SynEHRgy: Synthesizing Mixed-Type Structured Electronic Health Records using Decoder-Only Transformers
- URL: http://arxiv.org/abs/2411.13428v1
- Date: Wed, 20 Nov 2024 16:11:20 GMT
- Title: SynEHRgy: Synthesizing Mixed-Type Structured Electronic Health Records using Decoder-Only Transformers
- Authors: Hojjat Karami, David Atienza, Anisoara Ionescu,
- Abstract summary: We propose a novel tokenization strategy tailored for structured EHR data.
We benchmark the fidelity, utility, and privacy of the generated data against state-of-the-art models.
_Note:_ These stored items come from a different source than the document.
-- ==== Sys2Proof/WellFormed.lean ====
section
/-! DEFINITION. What the spec's formats fix of a command's operands beyond their types. The machine gives every command a
meaning, ill-formed ones too. -/

namespace Sys2Proof

/-- A packet's payload has at most 4 096 bytes, and as many as LEN says but in a READ and a NACK (spec 13 R276, R278). -/
def Packet.wf (k : Packet) : Bool :=
  decide (k.payload.length ≤ 4096) && (k.cmd == 1 || k.cmd == 12 || k.payload.length == k.len.toNat)

/-- The operands have the sizes that the spec gives what they carry: packets as R276, eight temperature sensors (17 R369),
eight joystick inputs (17 R373), 512 bytes of EDID and DPCD (21), a 48-byte nonce (16 R353), at most eight noise readings
(21 R445), a program of at most 64 KiB to countersign (16 R361), a register write on its size's boundary (01 R29). -/
def Instr.wf : Instr → Bool
  | .packetForward _ k | .packetTailArrival _ k _ | .read _ k | .readResp _ k | .write _ k | .writeAck _ k | .atomic _ k
  | .atomicResp _ k | .message _ k | .event _ k | .mirrorFabricHeartbeat _ k | .nack _ k | .mgmtEnumerate _ k
  | .mgmtAssign _ k | .mgmtRouteWrite _ k | .mgmtRouteRead _ k | .mgmtStatusRead _ k | .mgmtQuarantine _ k
  | .mgmtRelease _ k | .mgmtRetrain _ k | .mgmtReply _ k | .mirrorLines k | .mirrorCopy k | .mirrorCkpt k | .mirrorCommit k
  | .mirrorCommitAck k | .mirrorHeartbeat k | .mirrorOffer k | .mirrorHandoverAck k => k.wf
  | .borRelease _ _ temps | .porRelease _ _ temps | .temperatureSample temps => temps.length == 8
  | .joystickSample samples => samples.length == 8
  | .displayLinkTrainingDone _ _ edid => edid.length == 512
  | .mbHello _ nonce => nonce.length == 48
  | .touchScanEnd _ _ noises => decide (noises.length ≤ 8)
  | .countersign _ _ _ size => decide (size ≤ 65536)
  | .registerWrite _ off size _ => if size = 0 then off.toNat % 4 == 0 else off.toNat % 8 == 0
  | _ => true

end Sys2Proof
end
- Score: 3.9018723423306003
- License:
- Abstract: Generating synthetic Electronic Health Records (EHRs) offers significant potential for data augmentation, privacy-preserving data sharing, and improving machine learning model training. We propose a novel tokenization strategy tailored for structured EHR data, which encompasses diverse data types such as covariates, ICD codes, and irregularly sampled time series. Using a GPT-like decoder-only transformer model, we demonstrate the generation of high-quality synthetic EHRs. Our approach is evaluated using the MIMIC-III dataset, and we benchmark the fidelity, utility, and privacy of the generated data against state-of-the-art models.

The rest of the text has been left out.